We keep hearing that the depression is over – in fact it ended two years ago.
So why is the economy still so rotten?
The answer is in how you define “depression.” And, how you define unemployment. And inflation. Yes, the devil is in the details, or as Mark Twain noted: “There are three kinds of lies: lies, damned lies, and statistics.”
For example, core inflation as measured by the gub’mint’s CPI (Consumer Price Index) counts things like housing prices, but not oil or food. Housing prices are down, so the official inflation/CPI numbers are down as well. The problem with that is, even if you own a home, you probably aren’t buying and selling houses on a regular basis.

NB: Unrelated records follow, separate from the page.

theorem lineDown (h : d.books.Sound p .plain) (cause : DownCause) (other : Fin 2) :
    (d.lineDown cause other).books.Sound p .plain := by
  unfold Device.lineDown
  extract_lets found good d1 d2 d3
  have hb2 : d2.books = d.books := by
    simp only [d2]
    split <;> rfl
  have h3 : d3.books.Sound p .plain := dropLine (h.congr hb2)
  exact ite (fun _ => ite (fun _ => h3.congr (books_markPartial _)) fun _ => h3) fun _ => h

/-! ### The station port and the buttons (R67, R148, R158) -/

theorem leave (h : d.books.Sound p .plain) (l : List Byte) : (d.leave l).books.Sound p .plain := by
  unfold Device.leave
  exact ite (fun _ => h) fun _ => ite (fun _ => h) fun _ => .bare rfl rfl rfl rfl rfl rfl

/-- A wave opened takes a number that no wave of the pass has (R158). -/
theorem openWave (h : d.books.Sound p .plain) (l : List Byte) : (d.openWave l).books.Sound p .plain := by
  unfold Device.openWave
  extract_lets num call
  refine ite (fun _ => h) fun _ => ite (fun _ => h) fun _ => ite (fun _ => h) fun hfree => ite (fun _ => h) fun _ =>
    ite (fun _ => h) fun _ => congr ?_ (books_answer _ _ _)
  have hnone : d.named? d.strap.addr num = none := by simpa [passWave?] using hfree
  rw [books_addWave]
  exact h.enter rfl rfl rfl (free_of_named?_eq_none hnone) trivial fun _ _ _ _ => rfl

theorem readStation (h : d.books.Sound p .plain) (n : Nat) (l : List Byte) :
    (d.readStation n l).books.Sound p .plain := by
  unfold Device.readStation
  exact ite (fun _ => (h.passIdle n).congr (books_answer ..)) fun _ => (h.passIdle n).congr (books_answer ..)

theorem onNamed (h : d.books.Sound p .plain) (a : Addr) (num : Byte) {f : Nat → Device → Device}
    (hf : ∀ r (x : Device), x.books.Sound p .plain → (f r x).books.Sound p .plain) :
    (d.onNamed a num f).books.Sound p .plain := by
  unfold Device.onNamed
  split
  · exact hf _ d h
  · exact h

theorem slipCutoff (h : d.books.Sound p .plain) (r : Nat) : (d.slipCutoff r).books.Sound p .plain := by
  unfold Device.slipCutoff
  split
  · exact ite (fun _ => h.evaluate) fun _ => h
  · exact h

theorem holdExpired (h : d.books.Sound p .plain) (seq : Seq) : (d.holdExpired seq).books.Sound p .plain := by
  unfold Device.holdExpired
  split
  · exact h.holdExpiry (fun _ => Marks.covered_plain) _
  · exact h

theorem buttonPress (h : d.books.Sound p .plain) (i : Fin 8) (inAccept : Bool) :
    (d.buttonPress i inAccept).books.Sound p .plain :=
  ite (fun _ => h.congr (books_onFlight (fun _ => by rfl) d)) fun _ => h.press (fun _ => Marks.covered_plain) i

end Ledger.Sound

end Sys2Proof.Machine

namespace Sys2Proof

open Machine Machine.Device

/-- Each command keeps the laws of the books. -/
theorem Instr.effect_books (c : Instr) {p : Prop} {d : Device} (h : d.books.Sound p .plain) :
    (c.effect d).books.Sound p .plain := by
  have hM : p → Ledger.Marks.plain.Covered := fun _ => Ledger.Marks.covered_plain
  cases c with
  | reset a k => exact .bare rfl rfl rfl rfl rfl rfl
  | tickBoundary => exact h.settled_plain.endTick
  | periodEnd => exact h.congr (books_periodEnd d)
  | markPlace => exact h.congr (books_markPlace d)
  | contend start => exact h.contend start
  | arbitrationLost => exact h.loseArbitration
  | ownBitError inGap line => exact h.ownBitError inGap line
  | frameCodingViolation wait line => exact h.codingViolation wait line
  | markFrame x => exact h.receive _ x _
  | readyFrame x => exact h.receive _ x _
  | slipFrame x => exact h.receive _ x _
  | offerFrame x rep => exact h.receive _ x _
  | ticketFrame x => exact h.receive _ x _
  | voidFrame x => exact h.receive _ x _
  | pickupFrame x => exact h.receive _ x _
  | readyFate fate line => exact h.fateOf _ _ _ _ line
  | slipFate fate line => exact h.fateOf _ _ _ _ line
  | offerFate fate rep line => exact h.fateOf _ _ _ _ line
  | markFate fate line => exact h.fateOf _ _ _ _ line
  | ticketFate fate short line => exact h.fateOf _ _ _ _ line
  | voidFate fate line => exact h.fateOf _ _ _ _ line
  | pickupFate fate line => exact h.fateOf _ _ _ _ line
  | wireFailed wire failure => exact h.wireFails wire failure
  | lineReturn => exact h.congr (books_lineReturn d)
  | lineDown cause other => exact h.lineDown cause other
  | frameSeen seen => exact .ite (fun _ => h) fun _ => h
  | quietEnd => exact h.congr (books_quietEnd d)
  | listenEnd => exact h.congr (books_listenEnd d)
  | waveClose pass num => exact h.onNamed pass num fun r x hx => hx.congr (books_waveClose r x)
  | waveSettle pass num => exact h.onNamed pass num fun r _ hx => hx.waveSettle r
  | waveAbandon pass num => exact h.onNamed pass num fun r _ hx => hx.waveAbandon hM r
  | passWaveAbandon pass num => exact h.onNamed pass num fun r _ hx => hx.passAbandon r
  | batchReleased seq => exact .ite (fun _ => h.dispatch.evaluate) fun _ => h
  | batchBehind seq => exact .ite (fun _ => h.evaluate) fun _ => h
  | offerRetryDue seq => exact .ite (fun _ => h.evaluate) fun _ => h
  | slipCutoff pass num => exact h.onNamed pass num fun r _ hx => hx.slipCutoff r
  | holdExpiry seq => exact h.holdExpired seq
  | turnCompare i => exact h.congr (books_turnCompare i d)
  | turnFlashEnd i => exact h.congr (books_flashEnd i d)
  | dueCompare i => exact h.congr (books_dueCompare i d)
  | callOverdue i => exact h.congr (books_callOverdue i d)
  | dueOverdue i => exact h.congr (books_dueOverdue i d)
  | buttonPress i inAccept => exact h.buttonPress i inAccept
  | configure l => exact h.congr (books_configure l d)
  | loadDish l => exact h.congr (books_loadDish l d)
  | clearMenu l => exact h.congr (books_clearMenu l d)
  | join l => exact h.congr (books_join l d)
  | leave l => exact h.leave l
  | silence l => exact h.congr (books_silence l d)
  | ring l => exact .ite (fun _ => h) fun _ => h
  | openWave l => exact h.openWave l
  | issueTicket l => exact h.congr (books_issueTicket l d)
  | voidTicket l => exact h.congr (books_voidTicket l d)
  | sendPickup l => exact h.congr (books_sendPickup l d)
  | readStation n l => exact h.readStation n l
  | readWave l => exact h.congr (books_readWave l d)
  | readTicket l => exact h.congr (books_readTicket l d)
  | readBatch l => exact h.congr (books_readBatch l d)
  | readLane l => exact h.congr (books_readLane l d)
  | readNotice l => exact h.congr (books_readNotice l d)
  | unknownCommand code l => exact .ite (fun _ => h) fun _ => h
  | nullSelect l => exact h
  | messageCutShort clocked => exact .ite (fun _ => h) fun _ => h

You are, however, likely to be buying gasoline and foodstuffs. In short, the reality of your pocketbook is not connected to government measurements of the reality of your pocketbook. (The real inflation rate is calculated around 10%).
Unemployment? The real unemployment rate as of early June is calculated somewhere between 16.6% and 22%. What makes this number “real” (versus the numbers the gub’mint flogs) is that it includes people who’ve given up looking for work, and people who are stuck in part-time jobs because they can’t get anything better. But even the real unemployment rate misses a big chunk of the population — the self-employed who don’t qualify for unemployment checks when their business tanks, or who are limping along not making enough money to live on, because their business has tanked.

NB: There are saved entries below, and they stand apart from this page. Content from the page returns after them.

-- ==== Sys2Proof/Machine/Regs.lean ====
section
/-! DEFINITION. The set-up registers of BAR0 (R8 to R10, R618 to R637): the field tables of the
register reference as data, the generic write under the access codes, and what a read shows. -/

namespace Sys2Proof.Machine

/-- Access codes (R8). -/
inductive Acc where
  | rw | ro | wo | w1c | w1s | rwl
  deriving DecidableEq, Repr

/-- A field [hi:lo] with its access code and reset value. -/
structure Fld where
  hi : Nat
  lo : Nat
  acc : Acc
  reset : Nat
  deriving DecidableEq, Repr

/-- What locks the RWL fields of a register (R621). -/
inductive Lock where
  | free | hub | sq | cq | part | trace | sync | lport | net | slot
  deriving DecidableEq, Repr

/-- The writers a register admits (R622 and the block headings). -/
inductive Writer where
  | pf0 | ring | stream | tracecnt | wdog | lport | vcw | tail | trace | mbox | clear
  deriving DecidableEq, Repr

/-- A family of registers: base offset, two index ranges with strides, lock, writers, fields. -/
structure RDef where
  base : Nat
  n1 : Nat
  s1 : Nat
  n2 : Nat
  s2 : Nat
  lock : Lock
  writer : Writer
  flds : List Fld
  deriving DecidableEq, Repr

/-! ## Offsets (R623) -/

def rHubModuleId : Nat := 0x8
def rHubModuleCtrl : Nat := 0x10
def rHubBar4Base : Nat := 0x30
def rHubServiceCfg : Nat := 0x60
def rHubFwImage : Nat := 0x68
def rHubFwLen : Nat := 0x70
def rHubSvcCtrl : Nat := 0x88
def rSq (n : Nat) : Nat := 0x100000 + 0x40 * n
def rCq (n : Nat) : Nat := 0x180000 + 0x40 * n
def rPart (k : Nat) : Nat := 0x200000 + 0x10000 * k
def rPwrCmd : Nat := 0x300000
def rPwrCtrl : Nat := 0x300020
def rPwrLimit : Nat := 0x300028
def rPwrBudget (u : Nat) : Nat := 0x300100 + 8 * u
def rPwrVmin (d : Nat) : Nat := 0x300200 + 8 * d
def rPwrVmax (d : Nat) : Nat := 0x300300 + 8 * d
def rPwrRefMax (n : Nat) : Nat := 0x300400 + 8 * n
def rTimeCtrl : Nat := 0x400010
def rTimeAsym (p : Nat) : Nat := 0x400100 + 8 * p
def rMboxReq (f : Nat) : Nat := 0x500000 + 0x1000 * f
def rFltLimit (l : Nat) : Nat := 0x600058 + 0x80 * l
def rCd (n : Nat) : Nat := 0x800000 + 0x100000 * n
def rTraceCtrl (g : Nat) : Nat := rCd (g / 16) + 0x10000 + 0x1000 * (g % 16)
def rEcntSel (g c : Nat) : Nat := rTraceCtrl g + 0x100 + 8 * c
/-- The block of a link port (R635). -/
def rLport (p : Nat) : Nat :=
  if p = 16 then 0x1800400 else if p = 17 then 0x1A00400
  else 0x1800000 + 0x100000 * (p / 4) + 0x100 * (p % 4)
def rMd (d : Nat) : Nat := 0x1C00000 + 0x100000 * d
def rSlot (d s : Nat) : Nat := rMd d + 0x1000 + 0x40 * s
def rTd (d : Nat) : Nat := 0x2200000 + 0x100000 * d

Obama has been the ultimate “spin” president. Ignore the fact he had no administrative experience – he’d be great running the US! Forget about his radical associations with people like Bill Ayers, he’s a moderate! His own words about redistribution of wealth — pay no attention! And now we’re being asked not to believe our lying eyes about what’s happening in the US economy. Just take the government’s word for it – all is well.